Rethinking Migration Categories from the Global South Workshop I
On February 8 and 9, 2026, the Center for International and Regional Studies held a research workshop under its project, Rethinking Migration Categories from the Global South. The purpose of the two-day meeting was to discuss and provide feedback on a collection of draft abstracts submitted for the project. Scholars, working on the topic, were convened for the meeting from around the globe. The topics discussed various aspects of developing theories around categories of migration that are centric to the Global South.
The discussion was initiated by Payal Banerjee, who examined how temporary visa systems transform migrants into specific legal categories that constrain their personhood and rights. She questioned what it means to be “documented,” arguing that legal status involves restrictions and vulnerabilities rather than simply lawfulness. Her proposed paper aims to analyze temporary visa regimes in the US, to understand how visa classifications create hierarchies among migrants and weaken their ability to challenge discrimination based on gender, race, or caste. The research positions visas as instruments of power that shape migrants’ social, economic, and political positioning in destination countries.

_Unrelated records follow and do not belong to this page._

theorem getPort_dev (h : getPort f s = .ok (t, r)) : t.dev = s.dev := by
  obtain ⟨-, rfl, -⟩ | ⟨-, -, _, -, rfl, -⟩ := getPort_ok h
  · rfl
  · exact State.setFifo_dev ..

theorem readOnly_dev {data : State → Byte} (h : readOnly data s = .ok (t, r)) :
    t.dev = s.dev := by
  cases h; rfl

theorem deviceWrite_flags (h : deviceWrite d s = .ok (t, r)) : FlagsFollow (.hwwr d) s t := by
  obtain ⟨-, rfl, -⟩ | ⟨-, rfl, -⟩ := deviceWrite_ok h
  · exact ⟨.inr ⟨rfl, .inr (.inl ⟨d, rfl⟩)⟩, .inl rfl⟩
  · exact .of_dev_eq rfl

theorem deviceRead_flags (h : deviceRead s = .ok (t, r)) : FlagsFollow .hwrd s t := by
  obtain ⟨-, _, -, rfl, -⟩ | ⟨-, rfl, -⟩ := deviceRead_ok h
  · exact ⟨.inl rfl, .inr ⟨rfl, .inr (.inl rfl)⟩⟩
  · exact .of_dev_eq rfl

theorem outputByte_flags (h : outputByte s = .ok (t, r)) : FlagsFollow .outb s t := by
  obtain ⟨-, rfl, -⟩ | ⟨-, -, rfl, -⟩ | ⟨-, -, -, _, -, rfl, -⟩ := outputByte_ok h
  · exact .of_dev_eq rfl
  · exact .of_dev_eq rfl
  · exact ⟨.inr ⟨rfl, .inl rfl⟩, .inl rfl⟩

theorem inputByte_flags (h : inputByte s = .ok (t, r)) : FlagsFollow .inb s t := by
  obtain ⟨-, rfl, -⟩ | ⟨-, _, -, ⟨-, -, rfl⟩ | ⟨-, -, -, hecho⟩⟩ := inputByte_ok h
  · exact .of_dev_eq rfl
  · exact ⟨.inl rfl, .inr ⟨rfl, .inl rfl⟩⟩
  · obtain ⟨-, -, hdev, -⟩ := echoByte_frame hecho
    exact ⟨.inl (by rw [hdev]; rfl), .inr ⟨by rw [hdev]; rfl, .inl rfl⟩⟩

theorem TransmitStep.txReady (h : TransmitStep s t pm) :
    t.dev.txReady = s.dev.txReady ∨ t.dev.txReady = false := by
  cases h with
  | skipped _ => exact .inl rfl
  | empty _ _ => exact .inl rfl
  | sent _ _ _ _ => exact .inr rfl

theorem ReceiveStep.rxReady (h : ReceiveStep ev s t pu) :
    t.dev.rxReady = s.dev.rxReady ∨ t.dev.rxReady = false := by
  cases ev with
  | false => obtain ⟨rfl, -⟩ := h.of_not_entered; exact .inl rfl
  | true => exact .inr h.takes

/-- Step 2 of an invocation works on the transmit half of the device only, step 3 on the receive
half only. -/
theorem invocation_flags (h : invocation s = .ok (v, r)) : FlagsFollow .invoke s v := by
  obtain ⟨t, pm, u, pu, ht, hu, rfl, -⟩ := invocation_stages h
  obtain ⟨-, -, -, -, hready, -⟩ := ht.frame
  constructor
  · rw [invokeApply_dev, hu.keepsTransmit.txReady]
    exact ht.txReady.imp_right fun h0 => ⟨h0, .inr (.inr rfl)⟩
  · rw [invokeApply_dev, ← hready]
    exact hu.rxReady.imp_right fun h0 => ⟨h0, .inr (.inr rfl)⟩

theorem exec_flags (h : exec i s = .next t) : FlagsFollow i s t := by
  rw [exec_command] at h
  obtain ⟨-, ⟨-, rfl⟩ | ⟨-, u, r, hb, rfl⟩⟩ := command_next h
  · exact .of_dev_eq rfl
  · suffices hu : FlagsFollow i s u from ⟨hu.tx, hu.rx⟩
    cases i with
    | put f d => exact .of_dev_eq (putPort_dev hb)
    | get f => exact .of_dev_eq (getPort_dev hb)
    | empty f v | full f v | dsize f v | trig | stat => exact .of_dev_eq (readOnly_dev hb)
    | eni e | disi e => cases hb; exact .of_dev_eq (State.setEnable_dev ..)
    | outb => exact outputByte_flags hb
    | inb => exact inputByte_flags hb
    | hwwr d => exact deviceWrite_flags hb
    | hwrd => exact deviceRead_flags hb
    | invoke => exact invocation_flags hb

/-- From `s` to `t` the device became ready in neither direction. -/
def RaisesNoFlag (s t : State) : Prop :=
  (t.dev.txReady = true → s.dev.txReady = true) ∧ (t.dev.rxReady = true → s.dev.rxReady = true)

theorem RaisesNoFlag.of_dev_eq (h : t.dev = s.dev) : RaisesNoFlag s t := by
  rw [RaisesNoFlag, h]; exact ⟨id, id⟩

theorem FlagsFollow.raisesNoFlag (h : FlagsFollow i s t) : RaisesNoFlag s t := by
  refine ⟨fun h1 => ?_, fun h1 => ?_⟩
  · obtain he | ⟨h0, -⟩ := h.tx
    · exact he.symm.trans h1
    · exact absurd h1 (by simp [h0])
  · obtain he | ⟨h0, -⟩ := h.rx
    · exact he.symm.trans h1
    · exact absurd h1 (by simp [h0])

theorem handleWord_raisesNoFlag (h : handleWord who w s = .next t) : RaisesNoFlag s t := by
  obtain ⟨i, -, hi⟩ | rfl := handleWord_cases h
  · exact (exec_flags (s := { s with issuer := who }) hi).raisesNoFlag
  · exact .of_dev_eq rfl

theorem fgStep_raisesNoFlag (h : fgStep s = .next t) : RaisesNoFlag s t := by
  obtain rfl | ⟨w, p, u, g, hu, rfl⟩ := fgStep_cases h
  · exact .of_dev_eq rfl
  · exact handleWord_raisesNoFlag (s := { s with fg := p }) (t := u) hu

theorem irqStep_raisesNoFlag (h : irqStep s = .next t) : RaisesNoFlag s t := by
  obtain ⟨-, rfl⟩ | ⟨-, v, r, hv, rfl⟩ := irqStep_cases h
  · exact .of_dev_eq rfl
  · exact (invocation_flags (s := { s with issuer := .irq }) (v := v) hv).raisesNoFlag

theorem devTxDone_rxReady (h : devTxDone s = .next t) : t.dev.rxReady = s.dev.rxReady := by
  obtain ⟨-, rfl⟩ | ⟨-, _, -, rfl⟩ := devTxDone_cases h <;> rfl

/-- Every move but the device's two steps and reset issues a command, or leaves the device alone. -/
theorem move_raisesNoFlag (h : move m s = .next t) :
    m = .agent .devTxDone ∨ (∃ b, m = .agent (.devRxArrive b)) ∨ m = .reset ∨ RaisesNoFlag s t := by
  cases m with
  | reset => simp
  | port who w => simp [handleWord_raisesNoFlag h]
  | agent a =>
    cases a with
    | devTxDone | devRxArrive b => simp
    | fg => simp [fgStep_raisesNoFlag h]
    | irq => simp [irqStep_raisesNoFlag h]
    | syncW2R f => cases h; exact .inr (.inr (.inr (.of_dev_eq syncW2R_dev)))
    | syncR2W f => cases h; exact .inr (.inr (.inr (.of_dev_eq (State.setFifo_dev ..))))

/-- A flag that a move raises is raised by the device, or by reset (60_exceptions.md R138). -/
theorem move_raised (h : move m s = .next t) :
    (s.dev.txReady = false → t.dev.txReady = true → m = .agent .devTxDone ∨ m = .reset) ∧
      (s.dev.rxReady = false → t.dev.rxReady = true → ∃ b, m = .agent (.devRxArrive b)) := by
  obtain rfl | ⟨b, rfl⟩ | rfl | ⟨htx, hrx⟩ := move_raisesNoFlag h
  · have hkeep := devTxDone_rxReady h
    exact ⟨fun _ _ => .inl rfl, fun h0 h1 => absurd h1 (by simp [hkeep, h0])⟩
  · have hkeep := (devRxArrive_keepsTransmit h).txReady
    exact ⟨fun h0 h1 => absurd h1 (by simp [hkeep, h0]), fun _ _ => ⟨b, rfl⟩⟩
  · cases h
    exact ⟨fun _ _ => .inr rfl, fun _ h1 => Bool.noConfusion h1⟩
  · exact ⟨fun h0 h1 => absurd (htx h1) (by simp [h0]),
      fun h0 h1 => absurd (hrx h1) (by simp [h0])⟩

In the next session, Rachel Silvey addressed how temporary migration regimes create “stuck movement,” the paradoxical simultaneous production of mobility and immobility for low-wage foreign workers. Drawing on Massey’s “power geometries,” she discussed three dimensions of im/mobility: spatial (border-crossing yet employer-tied), temporal (cyclical contracts creating perpetual temporariness), and social (international movement without occupational advancement). Workers experience involuntary immobility across the migration cycle, waiting before departure, confinement during contracts, and stuckness after return. Her work will examine how legal documentation doesn’t guarantee true mobility, as temporary workers face institutionalized uncertainty and precarity. This im/mobility framework reveals how contemporary migration governance relies on immobilization as a control technique.
Brenda Yeoh talked about the concept of the “developmental migration state” in East and Southeast Asia, where migration governance prioritizes economic development over individual rights. She highlighted how the state employs categorise and control strategies through: hierarchizing migrants by skill levels as proxies for developmental utility; managing degrees and varieties of temporariness to balance market demands with citizenship boundaries; controlling category conversion between migrant statuses; and creating legal versus permissive zones that can transform migrants from “illegal and precarious” to “legal yet precarious.” These power-knowledge techniques divide, differentiate, and discipline migrant populations, reinforcing global hierarchies while obscuring racial and gender prejudices in migration management.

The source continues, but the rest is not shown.